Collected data
────────

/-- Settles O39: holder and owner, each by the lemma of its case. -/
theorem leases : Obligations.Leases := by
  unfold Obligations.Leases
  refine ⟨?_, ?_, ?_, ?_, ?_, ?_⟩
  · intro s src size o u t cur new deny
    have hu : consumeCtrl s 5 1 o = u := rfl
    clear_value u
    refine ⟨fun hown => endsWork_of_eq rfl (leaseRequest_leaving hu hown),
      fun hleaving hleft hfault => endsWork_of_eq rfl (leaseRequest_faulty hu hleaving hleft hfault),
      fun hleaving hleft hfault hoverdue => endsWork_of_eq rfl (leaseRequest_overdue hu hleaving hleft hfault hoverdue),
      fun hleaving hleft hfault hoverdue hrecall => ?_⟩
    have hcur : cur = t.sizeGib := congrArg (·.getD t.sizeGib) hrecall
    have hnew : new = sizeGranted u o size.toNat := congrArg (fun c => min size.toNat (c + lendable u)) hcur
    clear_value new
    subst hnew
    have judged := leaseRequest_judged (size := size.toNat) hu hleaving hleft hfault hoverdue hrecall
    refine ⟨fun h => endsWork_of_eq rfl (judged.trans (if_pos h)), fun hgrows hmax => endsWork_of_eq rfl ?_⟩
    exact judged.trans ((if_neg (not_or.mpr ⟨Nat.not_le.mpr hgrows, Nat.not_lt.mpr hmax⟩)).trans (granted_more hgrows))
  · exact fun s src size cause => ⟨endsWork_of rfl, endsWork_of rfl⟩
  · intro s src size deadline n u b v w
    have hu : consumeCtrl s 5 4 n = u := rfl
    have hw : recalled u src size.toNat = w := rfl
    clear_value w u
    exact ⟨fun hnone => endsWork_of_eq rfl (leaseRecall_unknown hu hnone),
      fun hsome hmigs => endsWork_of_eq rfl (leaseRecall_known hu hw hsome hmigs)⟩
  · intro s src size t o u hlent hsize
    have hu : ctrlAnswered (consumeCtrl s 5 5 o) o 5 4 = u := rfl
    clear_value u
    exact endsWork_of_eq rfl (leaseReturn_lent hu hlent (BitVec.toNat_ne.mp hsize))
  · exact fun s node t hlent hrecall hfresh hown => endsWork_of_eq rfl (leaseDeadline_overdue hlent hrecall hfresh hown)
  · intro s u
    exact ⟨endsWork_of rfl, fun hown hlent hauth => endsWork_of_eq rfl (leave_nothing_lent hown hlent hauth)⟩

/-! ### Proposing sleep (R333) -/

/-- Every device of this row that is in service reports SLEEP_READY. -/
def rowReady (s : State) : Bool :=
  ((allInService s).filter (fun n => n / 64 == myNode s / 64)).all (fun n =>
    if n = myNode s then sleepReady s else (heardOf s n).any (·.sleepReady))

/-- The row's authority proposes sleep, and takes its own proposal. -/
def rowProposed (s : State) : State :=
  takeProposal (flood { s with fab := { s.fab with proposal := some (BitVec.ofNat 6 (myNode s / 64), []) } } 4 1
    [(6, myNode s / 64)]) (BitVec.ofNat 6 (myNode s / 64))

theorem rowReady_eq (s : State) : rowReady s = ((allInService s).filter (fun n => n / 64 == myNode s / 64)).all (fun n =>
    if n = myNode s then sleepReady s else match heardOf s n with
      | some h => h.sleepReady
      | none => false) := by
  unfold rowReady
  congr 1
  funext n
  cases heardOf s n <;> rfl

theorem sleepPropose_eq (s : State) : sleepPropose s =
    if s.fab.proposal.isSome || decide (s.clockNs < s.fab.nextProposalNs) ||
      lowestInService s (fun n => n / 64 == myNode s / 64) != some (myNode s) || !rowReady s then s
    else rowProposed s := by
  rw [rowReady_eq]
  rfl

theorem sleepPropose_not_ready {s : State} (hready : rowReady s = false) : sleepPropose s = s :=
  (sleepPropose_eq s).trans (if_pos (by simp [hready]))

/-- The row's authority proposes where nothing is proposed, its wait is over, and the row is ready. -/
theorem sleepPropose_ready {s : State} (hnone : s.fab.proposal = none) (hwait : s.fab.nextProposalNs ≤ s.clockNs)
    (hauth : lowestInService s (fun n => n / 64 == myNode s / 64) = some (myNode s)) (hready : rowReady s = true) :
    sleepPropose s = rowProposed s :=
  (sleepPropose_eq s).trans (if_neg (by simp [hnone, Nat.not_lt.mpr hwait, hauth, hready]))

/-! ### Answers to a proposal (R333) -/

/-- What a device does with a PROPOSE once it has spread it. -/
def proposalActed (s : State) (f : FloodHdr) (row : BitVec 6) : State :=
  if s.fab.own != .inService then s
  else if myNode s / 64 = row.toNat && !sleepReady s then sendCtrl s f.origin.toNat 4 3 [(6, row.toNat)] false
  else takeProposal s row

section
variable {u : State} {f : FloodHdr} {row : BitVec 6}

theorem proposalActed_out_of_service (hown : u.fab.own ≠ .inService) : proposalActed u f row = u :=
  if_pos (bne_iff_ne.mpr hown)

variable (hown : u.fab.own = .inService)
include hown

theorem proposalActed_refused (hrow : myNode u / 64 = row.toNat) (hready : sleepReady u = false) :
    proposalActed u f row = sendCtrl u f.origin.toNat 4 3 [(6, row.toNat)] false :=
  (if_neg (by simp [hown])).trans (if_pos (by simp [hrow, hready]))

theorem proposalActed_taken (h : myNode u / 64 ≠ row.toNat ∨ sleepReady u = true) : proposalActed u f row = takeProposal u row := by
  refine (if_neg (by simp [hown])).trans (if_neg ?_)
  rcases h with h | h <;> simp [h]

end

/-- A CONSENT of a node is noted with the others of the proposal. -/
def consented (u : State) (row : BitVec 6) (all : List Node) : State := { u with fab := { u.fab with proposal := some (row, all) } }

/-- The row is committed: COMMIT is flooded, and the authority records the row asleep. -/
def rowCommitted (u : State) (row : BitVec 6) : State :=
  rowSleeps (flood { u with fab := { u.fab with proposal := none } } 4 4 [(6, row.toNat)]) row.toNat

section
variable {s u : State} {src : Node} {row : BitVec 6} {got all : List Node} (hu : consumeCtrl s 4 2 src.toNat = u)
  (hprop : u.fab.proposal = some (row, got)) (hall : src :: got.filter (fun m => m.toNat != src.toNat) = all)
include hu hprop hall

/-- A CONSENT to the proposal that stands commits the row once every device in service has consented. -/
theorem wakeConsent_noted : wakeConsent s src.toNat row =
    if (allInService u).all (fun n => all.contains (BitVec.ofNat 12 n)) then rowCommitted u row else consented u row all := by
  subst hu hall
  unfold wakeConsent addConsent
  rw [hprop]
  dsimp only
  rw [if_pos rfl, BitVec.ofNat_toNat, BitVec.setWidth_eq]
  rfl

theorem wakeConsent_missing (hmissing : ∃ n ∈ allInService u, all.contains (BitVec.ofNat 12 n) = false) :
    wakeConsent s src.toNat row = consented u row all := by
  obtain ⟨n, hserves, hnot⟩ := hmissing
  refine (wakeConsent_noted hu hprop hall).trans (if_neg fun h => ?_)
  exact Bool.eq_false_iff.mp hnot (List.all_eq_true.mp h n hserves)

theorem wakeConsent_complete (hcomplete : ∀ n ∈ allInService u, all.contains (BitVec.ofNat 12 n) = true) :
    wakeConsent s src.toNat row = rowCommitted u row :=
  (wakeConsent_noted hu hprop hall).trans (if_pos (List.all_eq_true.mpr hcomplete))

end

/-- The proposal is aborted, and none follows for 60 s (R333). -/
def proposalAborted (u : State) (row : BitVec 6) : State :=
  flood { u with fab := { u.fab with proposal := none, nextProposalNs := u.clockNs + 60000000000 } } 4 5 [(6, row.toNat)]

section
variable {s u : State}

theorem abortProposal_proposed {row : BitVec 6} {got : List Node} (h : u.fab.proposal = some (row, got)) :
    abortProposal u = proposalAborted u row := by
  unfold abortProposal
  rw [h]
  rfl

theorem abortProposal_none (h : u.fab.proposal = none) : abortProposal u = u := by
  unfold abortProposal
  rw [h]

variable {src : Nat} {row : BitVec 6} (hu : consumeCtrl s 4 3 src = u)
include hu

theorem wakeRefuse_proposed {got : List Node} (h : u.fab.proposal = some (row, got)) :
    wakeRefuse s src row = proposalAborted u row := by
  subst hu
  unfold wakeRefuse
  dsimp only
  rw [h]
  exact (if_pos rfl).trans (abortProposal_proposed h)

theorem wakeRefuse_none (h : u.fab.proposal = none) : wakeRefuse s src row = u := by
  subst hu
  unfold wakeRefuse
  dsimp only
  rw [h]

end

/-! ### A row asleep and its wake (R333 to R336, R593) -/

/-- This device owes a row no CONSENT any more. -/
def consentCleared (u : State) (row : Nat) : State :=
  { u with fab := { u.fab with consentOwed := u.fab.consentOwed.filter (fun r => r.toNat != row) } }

────────

▶ **Goal of the exercise**: Repeat the entries verbatim through the line with "fun hleaving hleft hfault =>".

▶ **Expected output**:
/-- Settles O39: holder and owner, each by the lemma of its case. -/
theorem leases : Obligations.Leases := by
  unfold Obligations.Leases
  refine ⟨?_, ?_, ?_, ?_, ?_, ?_⟩
  · intro s src size o u t cur new deny
    have hu : consumeCtrl s 5 1 o = u := rfl
    clear_value u
    refine ⟨fun hown => endsWork_of_eq rfl (leaseRequest_leaving hu hown),
      fun hleaving hleft hfault => endsWork_of_eq rfl (leaseRequest_faulty hu hleaving hleft hfault),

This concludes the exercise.